Pazarı gezerken yaşlı bir adamın önünde iki tane ahşap meyvelik, bir-iki tane kepçe ve 5-6 tane tahta kaşık gördüm. Bu meyveliklerden daha büyüğünü Midilli adasından pazarlıkla 50 Euro’ya almıştım. Gerçi o meyvelik ceviz veya zeytin ağacından yapılmıştı ve çok güzel cilalanmıştı.
O meyveliği gelinim Edirne’ye geldiğinde çok beğendi. Ben de ona hediye ettim. O kadar sevmiş ki taşınırlarken ta Amerika’ya kadar götürmüştü.
Bu gördüklerim kalitesiz ağaçlardandı. Ve üzerinde adamın keser izleri görünüyordu. Yani kabaca yontulmuşlardı.
Fiyat sordum. Tanesi 100 lira dedi. Ben ağız alışkanlığı ile alırsam yanında bir de tahta kaşık verir misin? dedim.

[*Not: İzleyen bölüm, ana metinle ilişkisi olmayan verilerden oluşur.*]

-- ==== Sys2Proof/Machine/Bus.lean ====
section
/-!
DEFINITION. The Bus Transfer Engine (41_bus_transfer.md R130 to R142): the line primitives, the transfer of one byte on an
8-bit and on a 4-bit bus, and the framed transactions. The only micro-operations that touch pins.
-/
namespace Sys2Proof.Machine

/-- What the engine puts on the data lines: `DOUT` while `DIR = output`, nothing while `DIR = input` (R27, R28). -/
def State.driven (s : State) : Option Lines :=
  match s.pins.dir with
  | .output => some s.pins.dout
  | .input => none

/-- The controller's reaction to the falling edge of E, with the levels of RS and RW during the strobe (R62). -/
def State.strobed (s : State) : State :=
  if s.pins.rw then { s with env := s.env.endRead s.pins.rs }
  else { s with env := s.env.takeStrobe s.cfg s.pins.rs s.driven }

/-- The latch and the event of `SetControlLine(line, level)` (R131), also where the level does not change. A falling edge of
E ends a strobe (R62, R135; log 29). -/
def commandLine (line : Line) (level : Level) (s : State) : State :=
  match line with
  | .rs => { s with pins := { s.pins with rs := level } }.emit (.ctl .rs level)
  | .rw => { s with pins := { s.pins with rw := level } }.emit (.ctl .rw level)
  | .e =>
    if s.pins.e && !level then { s.strobed with pins := { s.pins with e := level } }.emit (.ctl .e level)
    else { s with pins := { s.pins with e := level } }.emit (.ctl .e level)

/-- `SetControlLine(line, level)` (R131): the line is commanded, then a settle delay is requested (R262 (b)). This and the
other line operations are reached only while no settle delay is stuck. -/
def setControlLine (line : Line) (level : Level) (s : State) : State :=
  if s.stuck then s else { commandLine line level s with env := (commandLine line level s).env.settle }

/-- `SetBusDirection(d)` (R132). -/
def setBusDirection (d : Dir) (s : State) : State :=
  if s.stuck then s else { s with pins := { s.pins with dir := d } }.emit (.dir d)

/-- `Drive(v)` (R133). -/
def drive (v : Lines) (s : State) : State :=
  if s.stuck then s else { s with pins := { s.pins with dout := v } }.emit (.drive v)

/-- `SampleLines() -> v` (R134): eight levels in BUS8; in BUS4 D7..D4, as bits 7:4 of the byte returned. Where it is not
reached no value is drawn, and the byte that stands in the answer's place is read by nothing. `part` is which strobe of
`ReadByte` this is, first or second (R138, R139): it tells the busy flag's draw from a draw under no law (R153). -/
def sampleLines (part : Phase) (s : State) : Byte × State :=
  if s.stuck then (0, s)
  else
    ((s.env.answer s.cfg s.pins.rs part).1,
      { s with env := (s.env.answer s.cfg s.pins.rs part).2 }.emit
        (.sample (linesOf s.cfg.busMode (s.env.answer s.cfg s.pins.rs part).1)))

/-- A write strobe (R135): E high, then E low. -/
def strobe (s : State) : State := setControlLine .e false (setControlLine .e true s)

/-- A read strobe (R135): the sample is taken while E is high. -/
def readStrobe (part : Phase) (s : State) : Byte × State :=
  ((sampleLines part (setControlLine .e true s)).1, setControlLine .e false (sampleLines part (setControlLine .e true s)).2)

/-- `WriteByte(v)` (R136, R137). -/
def writeByte (v : Byte) (s : State) : State :=
  match s.cfg.busMode with
  | .bus8 => strobe (drive (.w8 v) (setBusDirection .output s))
  | .bus4 => strobe (drive (.w4 (loNibble v)) (strobe (drive (.w4 (hiNibble v)) (setBusDirection .output s))))

/-- `ReadByte() -> v` (R138, R139): in BUS4 two strobes, always, high nibble first. -/
def readByte (s : State) : Byte × State :=
  match s.cfg.busMode with
  | .bus8 => readStrobe .hi s
  | .bus4 =>
    (joinNibbles (hiNibble (readStrobe .hi s).1) (hiNibble (readStrobe .lo (readStrobe .hi s).2).1),
      (readStrobe .lo (readStrobe .hi s).2).2)

/-- `RawWrite(v)` (R140): one strobe whatever the bus mode; in BUS4 it carries the high nibble. -/
def rawWrite (v : Byte) (s : State) : State := strobe (drive (linesOf s.cfg.busMode v) (setBusDirection .output s))

/-- `BusWrite(rs, v)` (R141). -/
def busWrite (rs : Level) (v : Byte) (s : State) : State :=
  writeByte v (setControlLine .rw false (setControlLine .rs rs s))

/-- `BusRead(rs) -> v` (R142). -/
def busRead (rs : Level) (s : State) : Byte × State :=
  readByte (setControlLine .rw true (setControlLine .rs rs (setBusDirection .input s)))

end Sys2Proof.Machine
end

Adam hemen tepki verdi. Kaşık yirmi beş lira, ben bundan ancak günde bir tane yapabiliyorum dedi.
Çok utandım ve hemen parayı verip aldım. Sonra ne işe yaradığını sordum. Hamurla ilgili bir şey söyledi ama anlamadım.
Edirne’de bu objeye zımpara atıp, cilaladım. Resimde gördüğünüz şekilde geldi.
Hala o bölgedeki insanların nerede ve nasıl kullandıklarını bilmiyorum. Siz ne dersiniz?
Adamcağız günde bir tane yapabiliyormuş. Satabilirse yüz lira alacak. Bir porsiyon köfte beş tane ve iki yüz lira. Demek ki bir gün çalıştığında alacağı iki buçuk köfte. Eski laflar geçiyor zihnimden “YE MEMET, KAYIŞ GİBİ KÖFTE”. Köfte ile ilgili başka söz bulamadım. Ama aklıma başka bir söz geldi.
Dağdan kestim kereste
Kuş besledim kafeste
Dünya dönüyor aheste aheste.
Evet dostlar biz olsak da, olmasak da dünya dönmeye devam ediyor aheste aheste.
Kalın sağlıcakla.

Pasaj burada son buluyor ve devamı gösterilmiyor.